Re: Displaying/buffering huge text files
by graff (Chancellor) on Feb 23, 2005 at 06:33 UTC
    I haven't tried it myself yet (at least, not in Perl), but this sounds like a good case for using Mmap. The idea would be that you set yourself a comfortable buffer size (a few meg, or whatever makes sense for the GUI), and you map this amount of the big file into the scalar that gets put into the Text widget.

    When the user scrolls the widget to a point outside the current mapping window, remap the scalar to the appropriate offset in the file. Assuming that it actually works, it ought to be pretty fast, and could probably be built into a callback function from the scroller widget.

    (Unless of course you happen to be using a system that doesn't support mmap, in which case this is a useless idea.)

      I have a sinking feeling that mmap is not supported on Windows... I will check it more thoroughly, though, thanks.
        I realize this is probably to late to be be of use for your text-viewing task (which is presumably solved by now), but for future reference, you might want to look up a Windows port of the UNIX environment and tools provided by AT&T Research: http://www.research.att.com/sw/tools/uwin/.

        The ATT "UNIX for Windows" package is called "UWIN" (how clever?), it's free/open-source, and I noticed that the description of features includes:

        Memory mapping and shared memory:
        Both mmap() and the system V shared memory facilities are provided.
Re: Displaying/buffering huge text files
by crenz (Priest) on Feb 23, 2005 at 14:51 UTC

    This is an excellent question with excellent answers. May I suggest you put the whole thing into a module and on CPAN? It might be useful for many others as well.

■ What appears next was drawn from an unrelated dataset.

-- ==== Sys2Proof/Machine/Dispatch.lean ====
section
/-! DEFINITION. The dispatch of an instruction or event to its meaning: one arm for each constructor. -/

namespace Sys2Proof.Machine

    I like the idea of only indexing every 10th or 25th line, then skipping on read. Most OSes will read a whole block at a time anyway, so for most files, you will be reading a lot of lines from the hard disk at the same time anyway. Might well make use of them. Of course, if it's in a module, the skipping could even be handled transparently (and customized by setting a parameter, and the user could just do a $file->GetLine(100_000) without worrying about what's going on.

    One more idea: You could only read and index $n lines initially, then provide a callback routine that can be called regularly to read and index $m lines more, until the file is fully indexed. This way, a text editor can display the first few lines very quickly, then continue indexing in the background by calling your callback routine in a separate thread or in the main thread's GUI loop.

      In fact, you can stat the file and get back the system's preferred size of blocks, and then make your index be a mapping of line range to block number, and seek to block * block_size, and then skip lines from there.

      Going through even 500 lines is nearly instantaneous, probably less than a screen redraw, and i guess that's about as much as you can expect to fit in a 4k block, which is pretty much the standard.

      The advantage is that you will probably (if you're careful about off-by-one) can minimize the disk access so cleanly, that after several seeks the relevant items will all be in memorized pages, and subsequent reads will be cheap.

      As for implementation, Event has good IO handling, idle callbacks, and Tk integration - it could be used to index the file incrementally, without threading, if that's scary.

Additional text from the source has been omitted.